- [DESCRIPTION OF THE TASK]: Return every line from the one with "def UNX_QUAD_MAX : Field" through the one with "def WILD_SCAN : Field", inclusive, exactly as it appears below.

- [INPUT]:
========
def PD_IDX : Field := ⟨0x60000, 15, 0, .rw, .operator, 0, .fn⟩
def S1_ROOT_LO : Field := ⟨0x60004, 31, 0, .rw, .operator, 0, .pd⟩
def S1_ROOT_HI : Field := ⟨0x60008, 31, 0, .rw, .operator, 0, .pd⟩
def S1_EN : Field := ⟨0x6000C, 31, 31, .rw, .operator, 0, .pd⟩
def PD_VMID : Field := ⟨0x6000C, 27, 16, .rw, .operator, 0, .pd⟩
def W_X_EXCL : Field := ⟨0x6000C, 9, 9, .rw, .operator, 1, .pd⟩
def PD_SUPER : Field := ⟨0x6000C, 8, 8, .rw, .operator, 0, .pd⟩
def PD_FUNC : Field := ⟨0x6000C, 7, 0, .rw, .operator, 0, .pd⟩
def PD_CMD : Field := ⟨0x60010, 1, 0, .wo, .operator, 0, .pd⟩
def PD_EN : Field := ⟨0x60014, 31, 31, .ro, .none, 0, .pd⟩
def PD_BUSY : Field := ⟨0x60014, 30, 30, .ro, .none, 0, .pd⟩
def PD_ERR : Field := ⟨0x60014, 3, 0, .ro, .none, 0, .pd⟩
def VMID_IDX : Field := ⟨0x60020, 11, 0, .rw, .operator, 0, .fn⟩
def S2_ROOT_LO : Field := ⟨0x60024, 31, 0, .rw, .operator, 0, .vmid⟩
def S2_ROOT_HI : Field := ⟨0x60028, 31, 0, .rw, .operator, 0, .vmid⟩
def S2_EN : Field := ⟨0x6002C, 31, 31, .rw, .operator, 0, .vmid⟩
def VMID_CMD : Field := ⟨0x60030, 1, 0, .wo, .operator, 0, .vmid⟩
def VMID_EN : Field := ⟨0x60034, 31, 31, .ro, .none, 0, .vmid⟩
def VMID_ERR : Field := ⟨0x60034, 3, 0, .ro, .none, 0, .vmid⟩
def INV_ADDR_LO : Field := ⟨0x60040, 31, 0, .rw, .operator, 0, .fn⟩
def INV_ADDR_HI : Field := ⟨0x60044, 31, 0, .rw, .operator, 0, .fn⟩
def INV_PAGES : Field := ⟨0x60048, 23, 0, .rw, .operator, 1, .fn⟩
def INV_SCOPE : Field := ⟨0x6004C, 18, 16, .rw, .operator, 0, .fn⟩
def INV_TARGET : Field := ⟨0x6004C, 15, 0, .rw, .operator, 0, .fn⟩
def INV_GO : Field := ⟨0x60050, 0, 0, .wo, .operator, 0, .fn⟩
def INV_BUSY : Field := ⟨0x60054, 4, 4, .ro, .none, 0, .fn⟩
def INV_ERR : Field := ⟨0x60054, 3, 0, .ro, .none, 0, .fn⟩
def RNG_IDX : Field := ⟨0x60060, 5, 0, .rw, .operator, 0, .fn⟩
def RNG_BASE_LO : Field := ⟨0x60064, 31, 0, .rw, .operator, 0, .range⟩
def RNG_BASE_HI : Field := ⟨0x60068, 31, 0, .rw, .operator, 0, .range⟩
def RNG_LIMIT_LO : Field := ⟨0x6006C, 31, 0, .rw, .operator, 0, .range⟩
def RNG_LIMIT_HI : Field := ⟨0x60070, 31, 0, .rw, .operator, 0, .range⟩
def RNG_EN : Field := ⟨0x60074, 0, 0, .rw, .operator, 0, .range⟩
def AUDIT_PERIOD : Field := ⟨0x60080, 9, 0, .rw, .installer, 10, .module⟩
def AUDIT_BATCH : Field := ⟨0x60084, 15, 0, .rw, .installer, 4096, .module⟩
def AUDIT_POS : Field := ⟨0x60088, 16, 0, .ro, .none, 0, .slot⟩
def FC_VALID : Field := ⟨0x60090, 31, 31, .w1c, .operator, 0, .slot⟩
def FC_ACCESS : Field := ⟨0x60090, 19, 16, .ro, .none, 0, .slot⟩
def FC_DETAIL : Field := ⟨0x60090, 4, 0, .ro, .none, 0, .slot⟩
def FC_VMID : Field := ⟨0x60094, 27, 16, .ro, .none, 0, .slot⟩
def FC_PD : Field := ⟨0x60094, 15, 0, .ro, .none, 0, .slot⟩
def FC_IN_LO : Field := ⟨0x60098, 31, 0, .ro, .none, 0, .slot⟩
def FC_IN_HI : Field := ⟨0x6009C, 31, 0, .ro, .none, 0, .slot⟩
def FC_ADDR_LO : Field := ⟨0x600A0, 31, 0, .ro, .none, 0, .slot⟩
def FC_ADDR_HI : Field := ⟨0x600A4, 31, 0, .ro, .none, 0, .slot⟩
def FC_MISSED : Field := ⟨0x600A8, 31, 0, .ro, .none, 0, .slot⟩
def WALKS : Field := ⟨0x600C0, 31, 0, .ro, .none, 0, .slot⟩
def WALK_READS : Field := ⟨0x600C4, 31, 0, .ro, .none, 0, .slot⟩
def UTLB_HITS : Field := ⟨0x600C8, 31, 0, .ro, .none, 0, .slot⟩
def QC_HITS : Field := ⟨0x600CC, 31, 0, .ro, .none, 0, .slot⟩
def XLT_FAULTS : Field := ⟨0x600D0, 31, 0, .ro, .none, 0, .slot⟩
def INVS : Field := ⟨0x600D4, 31, 0, .ro, .none, 0, .slot⟩
def AUDITED : Field := ⟨0x600D8, 31, 0, .ro, .none, 0, .slot⟩
def MISMATCHES : Field := ⟨0x600DC, 31, 0, .ro, .none, 0, .slot⟩
def DEV_ABORTS : Field := ⟨0x600E0, 31, 0, .ro, .none, 0, .slot⟩
def CNT_CLR : Field := ⟨0x600E4, 0, 0, .wo, .operator, 0, .slot⟩

def part0 : List Field :=
  [PD_IDX, S1_ROOT_LO, S1_ROOT_HI, S1_EN, PD_VMID, W_X_EXCL, PD_SUPER, PD_FUNC, PD_CMD, PD_EN, PD_BUSY, PD_ERR, VMID_IDX, S2_ROOT_LO, S2_ROOT_HI, S2_EN, VMID_CMD, VMID_EN, VMID_ERR, INV_ADDR_LO, INV_ADDR_HI, INV_PAGES, INV_SCOPE, INV_TARGET]
def part1 : List Field :=
  [INV_GO, INV_BUSY, INV_ERR, RNG_IDX, RNG_BASE_LO, RNG_BASE_HI, RNG_LIMIT_LO, RNG_LIMIT_HI, RNG_EN, AUDIT_PERIOD, AUDIT_BATCH, AUDIT_POS, FC_VALID, FC_ACCESS, FC_DETAIL, FC_VMID, FC_PD, FC_IN_LO, FC_IN_HI, FC_ADDR_LO, FC_ADDR_HI, FC_MISSED, WALKS, WALK_READS]
def part2 : List Field :=
  [UTLB_HITS, QC_HITS, XLT_FAULTS, INVS, AUDITED, MISMATCHES, DEV_ABORTS, CNT_CLR]
/-- Every field of the XLT window. -/
def all : List Field :=
  part0 ++
  part1 ++
  part2

end Reg.XLT

/-! ### CXN: file 08, R229 -/
namespace Reg.CXN

def LAT_MAX : Field := ⟨0x70000, 12, 0, .rw, .installer, 50, .module⟩
def RTO : Field := ⟨0x70004, 15, 0, .rw, .installer, 100, .module⟩
def RETRY_MAX : Field := ⟨0x70008, 3, 0, .rw, .installer, 8, .module⟩
def RNR_DELAY : Field := ⟨0x7000C, 15, 0, .rw, .installer, 100, .module⟩
def RNR_TIMEOUT : Field := ⟨0x70010, 15, 0, .rw, .installer, 1000, .module⟩
def RSX_ACK_COUNT : Field := ⟨0x70014, 7, 0, .rw, .installer, 8, .module⟩
def RSX_ACK_DELAY : Field := ⟨0x70018, 15, 0, .rw, .installer, 1000, .module⟩
def EVICT_IDLE : Field := ⟨0x7001C, 10, 0, .rw, .installer, 1000, .module⟩
def CC_EN : Field := ⟨0x70020, 0, 0, .rw, .installer, 1, .module⟩
def CWND_INIT : Field := ⟨0x70024, 23, 0, .rw, .installer, 131072, .module⟩
def CWND_MAX : Field := ⟨0x70028, 23, 0, .rw, .installer, 8519680, .module⟩
def TARGET_Q : Field := ⟨0x7002C, 15, 0, .rw, .installer, 2000, .module⟩
def AI : Field := ⟨0x70030, 15, 0, .rw, .installer, 4160, .module⟩
def BETA : Field := ⟨0x70034, 7, 0, .rw, .installer, 128, .module⟩
def BASE_WIN : Field := ⟨0x70038, 9, 0, .rw, .installer, 10, .module⟩
def WIN_IDX : Field := ⟨0x70040, 19, 0, .rw, .operator, 0, .fn⟩
def WIN_BASE_LO : Field := ⟨0x70044, 31, 0, .rw, .operator, 0, .window⟩
def WIN_BASE_HI : Field := ⟨0x70048, 31, 0, .rw, .operator, 0, .window⟩
def WIN_LEN_LO : Field := ⟨0x7004C, 31, 0, .rw, .operator, 0, .window⟩
def WIN_LEN_HI : Field := ⟨0x70050, 31, 0, .rw, .operator, 0, .window⟩
def WIN_PD : Field := ⟨0x70054, 31, 16, .rw, .operator, 0, .window⟩
def AT : Field := ⟨0x70054, 2, 2, .rw, .operator, 0, .window⟩
def WR : Field := ⟨0x70054, 1, 1, .rw, .operator, 0, .window⟩
def RD : Field := ⟨0x70054, 0, 0, .rw, .operator, 0, .window⟩
def PEER_ANY : Field := ⟨0x70058, 20, 20, .rw, .operator, 1, .window⟩
def WIN_PEER : Field := ⟨0x70058, 19, 0, .rw, .operator, 0, .window⟩
def WIN_CMD : Field := ⟨0x7005C, 1, 0, .wo, .operator, 0, .window⟩
def WIN_VALID : Field := ⟨0x70060, 31, 31, .ro, .none, 0, .window⟩
def WIN_BUSY : Field := ⟨0x70060, 30, 30, .ro, .none, 0, .window⟩
def WIN_ERR : Field := ⟨0x70060, 3, 0, .ro, .none, 0, .window⟩
def CTX_PEER : Field := ⟨0x70070, 19, 0, .rw, .operator, 0, .fn⟩
def CTX_LOOKUP : Field := ⟨0x70074, 0, 0, .wo, .operator, 0, .fn⟩
def FOUND : Field := ⟨0x70078, 31, 31, .ro, .none, 0, .fn⟩
def OPENING : Field := ⟨0x70078, 30, 30, .ro, .none, 0, .fn⟩
def QUIESCENT : Field := ⟨0x70078, 29, 29, .ro, .none, 0, .fn⟩
def ROUNDS : Field := ⟨0x70078, 27, 24, .ro, .none, 0, .fn⟩
def TX_EP : Field := ⟨0x70078, 15, 8, .ro, .none, 0, .fn⟩
def RX_EP : Field := ⟨0x70078, 7, 0, .ro, .none, 0, .fn⟩
def CTX_UNA : Field := ⟨0x7007C, 31, 0, .ro, .none, 0, .fn⟩
def CTX_NEXT : Field := ⟨0x70080, 31, 0, .ro, .none, 0, .fn⟩
def CTX_EPSN : Field := ⟨0x70084, 31, 0, .ro, .none, 0, .fn⟩
def CTX_CWND : Field := ⟨0x70088, 23, 0, .ro, .none, 0, .fn⟩
def OPENS : Field := ⟨0x700C0, 31, 0, .ro, .none, 0, .slot⟩
def RX_CREATES : Field := ⟨0x700C4, 31, 0, .ro, .none, 0, .slot⟩
def REPLACES : Field := ⟨0x700C8, 31, 0, .ro, .none, 0, .slot⟩
def DELETIONS : Field := ⟨0x700CC, 31, 0, .ro, .none, 0, .slot⟩
def EPOCH_NAKS : Field := ⟨0x700D0, 31, 0, .ro, .none, 0, .slot⟩
def LOSS_NAKS : Field := ⟨0x700D4, 31, 0, .ro, .none, 0, .slot⟩
def TIMER_ROUNDS : Field := ⟨0x700D8, 31, 0, .ro, .none, 0, .slot⟩
def RETX_PKTS : Field := ⟨0x700DC, 31, 0, .ro, .none, 0, .slot⟩
def DUP_DROP : Field := ⟨0x700E0, 31, 0, .ro, .none, 0, .slot⟩
def STALE_DROP : Field := ⟨0x700E4, 31, 0, .ro, .none, 0, .slot⟩
def RNR_NAKS : Field := ⟨0x700E8, 31, 0, .ro, .none, 0, .slot⟩
def RESULTS : Field := ⟨0x700EC, 31, 0, .ro, .none, 0, .slot⟩
def FAILED : Field := ⟨0x700F0, 31, 0, .ro, .none, 0, .slot⟩
def CNT_CLR : Field := ⟨0x700F8, 0, 0, .wo, .operator, 0, .slot⟩

def part0 : List Field :=
  [LAT_MAX, RTO, RETRY_MAX, RNR_DELAY, RNR_TIMEOUT, RSX_ACK_COUNT, RSX_ACK_DELAY, EVICT_IDLE, CC_EN, CWND_INIT, CWND_MAX, TARGET_Q, AI, BETA, BASE_WIN, WIN_IDX, WIN_BASE_LO, WIN_BASE_HI, WIN_LEN_LO, WIN_LEN_HI, WIN_PD, AT, WR, RD]
def part1 : List Field :=
  [PEER_ANY, WIN_PEER, WIN_CMD, WIN_VALID, WIN_BUSY, WIN_ERR, CTX_PEER, CTX_LOOKUP, FOUND, OPENING, QUIESCENT, ROUNDS, TX_EP, RX_EP, CTX_UNA, CTX_NEXT, CTX_EPSN, CTX_CWND, OPENS, RX_CREATES, REPLACES, DELETIONS, EPOCH_NAKS, LOSS_NAKS]
def part2 : List Field :=
  [TIMER_ROUNDS, RETX_PKTS, DUP_DROP, STALE_DROP, RNR_NAKS, RESULTS, FAILED, CNT_CLR]
/-- Every field of the CXN window. -/
def all : List Field :=
  part0 ++
  part1 ++
  part2

end Reg.CXN

/-! ### MAT: file 09, R256 -/
namespace Reg.MAT

def DOM_IDX : Field := ⟨0x80000, 12, 0, .rw, .operator, 0, .fn⟩
def COMM_BITS : Field := ⟨0x80004, 29, 24, .rw, .operator, 0, .domain⟩
def DOM_FUNC : Field := ⟨0x80004, 7, 0, .rw, .operator, 0, .domain⟩
def DOM_UNX_MAX : Field := ⟨0x80008, 13, 0, .rw, .operator, 1024, .domain⟩
def DOM_CMD : Field := ⟨0x8000C, 1, 0, .wo, .operator, 0, .domain⟩
def DOM_ACTIVE : Field := ⟨0x80010, 31, 31, .ro, .none, 0, .domain⟩
def DOM_BUSY : Field := ⟨0x80010, 30, 30, .ro, .none, 0, .domain⟩
def DOM_ERR : Field := ⟨0x80010, 3, 0, .ro, .none, 0, .domain⟩
def POSTED : Field := ⟨0x80014, 22, 0, .ro, .none, 0, .domain⟩
def WILD_POSTED : Field := ⟨0x80018, 22, 0, .ro, .none, 0, .domain⟩
def UNX_MSGS : Field := ⟨0x8001C, 23, 0, .ro, .none, 0, .domain⟩
def UNX_MIB : Field := ⟨0x80020, 13, 0, .ro, .none, 0, .domain⟩
def EAGER_MAX : Field := ⟨0x80040, 18, 0, .rw, .installer, 16384, .module⟩
def UNX_QUAD_MAX : Field := ⟨0x80044, 13, 0, .rw, .installer, 8192, .module⟩
def EAGER_MSGS : Field := ⟨0x800C0, 31, 0, .ro, .none, 0, .slot⟩
def RTS_MSGS : Field := ⟨0x800C4, 31, 0, .ro, .none, 0, .slot⟩
def MATCH_ARRIVAL : Field := ⟨0x800C8, 31, 0, .ro, .none, 0, .slot⟩
def MATCH_POST : Field := ⟨0x800CC, 31, 0, .ro, .none, 0, .slot⟩
def ORDER_HELD : Field := ⟨0x800D0, 31, 0, .ro, .none, 0, .slot⟩
def WILD_SCAN : Field := ⟨0x800D4, 31, 0, .ro, .none, 0, .slot⟩
def TRUNCATIONS : Field := ⟨0x800D8, 31, 0, .ro, .none, 0, .slot⟩
def CANCELS : Field := ⟨0x800DC, 31, 0, .ro, .none, 0, .slot⟩
def UNX_NAKS : Field := ⟨0x800E0, 31, 0, .ro, .none, 0, .slot⟩
def PULLS : Field := ⟨0x800E4, 31, 0, .ro, .none, 0, .slot⟩
def PULL_ABORTS : Field := ⟨0x800E8, 31, 0, .ro, .none, 0, .slot⟩
def ABANDONED : Field := ⟨0x800EC, 31, 0, .ro, .none, 0, .slot⟩
def CNT_CLR : Field := ⟨0x800F0, 0, 0, .wo, .operator, 0, .slot⟩

def part0 : List Field :=
  [DOM_IDX, COMM_BITS, DOM_FUNC, DOM_UNX_MAX, DOM_CMD, DOM_ACTIVE, DOM_BUSY, DOM_ERR, POSTED, WILD_POSTED, UNX_MSGS, UNX_MIB, EAGER_MAX, UNX_QUAD_MAX, EAGER_MSGS, RTS_MSGS, MATCH_ARRIVAL, MATCH_POST, ORDER_HELD, WILD_SCAN, TRUNCATIONS, CANCELS, UNX_NAKS, PULLS]
def part1 : List Field :=
  [PULL_ABORTS, ABANDONED, CNT_CLR]
/-- Every field of the MAT window. -/
def all : List Field :=
  part0 ++
  part1

end Reg.MAT

/-! ### COL: file 10, R280 -/
namespace Reg.COL

def GRP_IDX : Field := ⟨0x90000, 11, 0, .rw, .operator, 0, .fn⟩
def RANKTAB_LO : Field := ⟨0x90004, 31, 0, .rw, .operator, 0, .group⟩
def RANKTAB_HI : Field := ⟨0x90008, 31, 0, .rw, .operator, 0, .group⟩
def GRP_SIZE : Field := ⟨0x9000C, 20, 0, .rw, .operator, 1, .group⟩
def GRP_PD : Field := ⟨0x90010, 31, 16, .rw, .operator, 0, .group⟩
def HOME_Q : Field := ⟨0x90010, 9, 8, .rw, .operator, 0, .group⟩
def GEN : Field := ⟨0x90010, 7, 0, .rw, .operator, 0, .group⟩
def WINDOW : Field := ⟨0x90014, 6, 0, .rw, .operator, 8, .group⟩
def OP_TIMEOUT : Field := ⟨0x90018, 15, 0, .rw, .operator, 0, .group⟩
def GRP_CMD : Field := ⟨0x9001C, 1, 0, .wo, .operator, 0, .group⟩
def GRP_ACTIVE : Field := ⟨0x90020, 31, 31, .ro, .none, 0, .group⟩
def GRP_ABORTED : Field := ⟨0x90020, 30, 30, .ro, .none, 0, .group⟩
def GRP_BUSY : Field := ⟨0x90020, 29, 29, .ro, .none, 0, .group⟩
def ABORT_REASON : Field := ⟨0x90020, 23, 16, .ro, .none, 0, .group⟩
def GRP_ERR : Field := ⟨0x90020, 3, 0, .ro, .none, 0, .group⟩
def LOCAL_RANKS : Field := ⟨0x90024, 4, 0, .ro, .none, 0, .group⟩
def NEXT_OP_SEQ : Field := ⟨0x90028, 15, 0, .ro, .none, 0, .group⟩
def DONE_OP_SEQ : Field := ⟨0x9002C, 15, 0, .ro, .none, 65535, .group⟩
def POOL_MIB : Field := ⟨0x90040, 13, 0, .rw, .installer, 1024, .module⟩
def OPS_DONE : Field := ⟨0x900C0, 31, 0, .ro, .none, 0, .quad⟩
def CHUNKS_UP : Field := ⟨0x900C4, 31, 0, .ro, .none, 0, .quad⟩
def CHUNKS_DOWN : Field := ⟨0x900C8, 31, 0, .ro, .none, 0, .quad⟩
def FOLDS : Field := ⟨0x900CC, 31, 0, .ro, .none, 0, .quad⟩
def NAKS_SENT : Field := ⟨0x900D0, 31, 0, .ro, .none, 0, .quad⟩
def RESENDS : Field := ⟨0x900D4, 31, 0, .ro, .none, 0, .quad⟩
def DUP_DROP : Field := ⟨0x900D8, 31, 0, .ro, .none, 0, .quad⟩
def PROTO_DROP : Field := ⟨0x900DC, 31, 0, .ro, .none, 0, .quad⟩
def STALE : Field := ⟨0x900E0, 31, 0, .ro, .none, 0, .quad⟩
def ABORTS : Field := ⟨0x900E4, 31, 0, .ro, .none, 0, .quad⟩
def FP_EXC_FOLDS : Field := ⟨0x900E8, 31, 0, .ro, .none, 0, .quad⟩
def CNT_CLR : Field := ⟨0x900F0, 0, 0, .wo, .operator, 0, .quad⟩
========
- [THE COMPLETED TASK]:
def UNX_QUAD_MAX : Field := ⟨0x80044, 13, 0, .rw, .installer, 8192, .module⟩
def EAGER_MSGS : Field := ⟨0x800C0, 31, 0, .ro, .none, 0, .slot⟩
def RTS_MSGS : Field := ⟨0x800C4, 31, 0, .ro, .none, 0, .slot⟩
def MATCH_ARRIVAL : Field := ⟨0x800C8, 31, 0, .ro, .none, 0, .slot⟩
def MATCH_POST : Field := ⟨0x800CC, 31, 0, .ro, .none, 0, .slot⟩
def ORDER_HELD : Field := ⟨0x800D0, 31, 0, .ro, .none, 0, .slot⟩
def WILD_SCAN : Field := ⟨0x800D4, 31, 0, .ro, .none, 0, .slot⟩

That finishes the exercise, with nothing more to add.